Pope's altar cloth makers turn to a more profitable line - thongs
By Hilary Davies in Koniakow, Poland
08 August 2004
The Polish village of Koniakow is not its former serene self. Is the reason bitter wartime memories or the legacy of 50 years of Communist rule? No. It is underwear. Very skimpy, very tight underwear.
For hundreds of years the local lace-making grannies have been crocheting altar cloths and Roman Catholic vestments, including one altar cloth for the Pope. But some have switched production in rather a dramatic fashion. They have started making thongs - and the Church is not happy about it. So unhappy, in fact, that the local priest has even been naming and shaming the thong-makers in church on Sundays.

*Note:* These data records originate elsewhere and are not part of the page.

/-- A step that reads a buffer element that holds no value stops with the fault that names the buffer and the first such
element in the order of increasing index. The model's choice, log 11 (DESIGN CHOICE): R151 and R179 say only that such a
step has no defined result; U3 asks a model to fault, naming the buffer and the index, and does not say which of several
such elements is named: that it is the first, the operands being read in increasing index, is the model's alone. -/
def Obligations.StepFaultsOnAnElementThatHoldsNoValue : Prop :=
  ∀ s : State,
    (Memory.read s.ibuf s.idx.toNat = none →
      exec .encPair s = .fault (.noValue .ibuf s.idx.toNat) ∧
      exec .encTail s = .fault (.noValue .ibuf s.idx.toNat) ∧
      exec .decXlat s = .fault (.noValue .ibuf s.idx.toNat)) ∧
    (∀ b, Memory.read s.ibuf s.idx.toNat = some b → Memory.read s.ibuf (s.idx + 1).toNat = none →
      exec .encPair s = .fault (.noValue .ibuf (s.idx + 1).toNat)) ∧
    (Memory.read s.dbuf s.idx.toNat = none →
      exec .decTriple s = .fault (.noValue .dbuf s.idx.toNat) ∧
      exec .decPair s = .fault (.noValue .dbuf s.idx.toNat)) ∧
    (∀ d, Memory.read s.dbuf s.idx.toNat = some d → Memory.read s.dbuf (s.idx + 1).toNat = none →
      exec .decTriple s = .fault (.noValue .dbuf (s.idx + 1).toNat) ∧
      exec .decPair s = .fault (.noValue .dbuf (s.idx + 1).toNat)) ∧
    ∀ d0 d1, Memory.read s.dbuf s.idx.toNat = some d0 → Memory.read s.dbuf (s.idx + 1).toNat = some d1 →
      Memory.read s.dbuf (s.idx + 2).toNat = none →
      exec .decTriple s = .fault (.noValue .dbuf (s.idx + 2).toNat)

/-! ## Frames over all instructions -/

/-- R34 (`10_state.md` section 4), D31: no instruction writes `IBUF` or `IN_LEN`, nor anything of the host's side. -/
def Obligations.NoInstructionChangesTheInput : Prop :=
  ∀ (i : Instr) (s t : State), exec i s = .next t →
    t.ibuf = s.ibuf ∧ t.inLen = s.inLen ∧ t.pending = s.pending ∧ t.replies = s.replies ∧ t.draws = s.draws

/-- R50 (`20_memory.md` section 1): only ENC_PAIR, ENC_TAIL, DEC_TRIPLE and DEC_PAIR write `OBUF`, at `ODX .. ODX+2`, and
only DEC_CHECK and DEC_XLAT write `DBUF`. -/
def Obligations.OnlyTheEmittingStepsWriteTheOutput : Prop :=
  ∀ (i : Instr) (s t : State), exec i s = .next t →
    (i ≠ .encPair → i ≠ .encTail → i ≠ .decTriple → i ≠ .decPair → t.obuf = s.obuf) ∧
    (i ≠ .decCheck → i ≠ .decXlat → t.dbuf = s.dbuf) ∧
    ∀ a, a ≠ s.odx.toNat → a ≠ (s.odx + 1).toNat → a ≠ (s.odx + 2).toNat →
      Memory.read t.obuf a = Memory.read s.obuf a

/-- R202, R207, R213: an instruction that changes `ERR` to an error is DEC_CHECK or DEC_XLAT under `IGNR = 0`; it leaves
`OUT_LEN = 0`, `OBUF` as it was, and the block idle with `DONE = 1`. -/
def Obligations.ErrorsComeOnlyFromStrictDecoding : Prop :=
  ∀ (i : Instr) (s t : State), exec i s = .next t → t.status.err ≠ s.status.err → t.status.err ≠ .none →
    (i = .decCheck ∧ t.status.err = .invalidLength ∧ t.errPos = 0 ∨
      i = .decXlat ∧ t.status.err = .invalidCharacter ∧ t.errPos = s.idx) ∧
    s.ignr = false ∧ t.outLen = 0 ∧ t.obuf = s.obuf ∧ t.phase = .idle ∧ t.status.busy = false ∧
    t.status.done = true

Traditionalists agree with this tough line. At the village's one-room lace museum, Mieczyslaw Kamieniarz fumed: "All of Koniakow is ashamed." He points to the walls of the museum, which are papered with the awards his wife's lacework has won. "Just think, we've made Koniakow lace for altar cloths, priests' robes, even the Pope himself. And now people are going to wear Koniakow lace on their arses," he said.
The makers of the stringi, as they are known, are unabashed. After all, business is booming. Malgorzata Stanaszek, a lace maker in her twenties, set up a production company and its website now has orders flooding in from as far away as the US and Japan.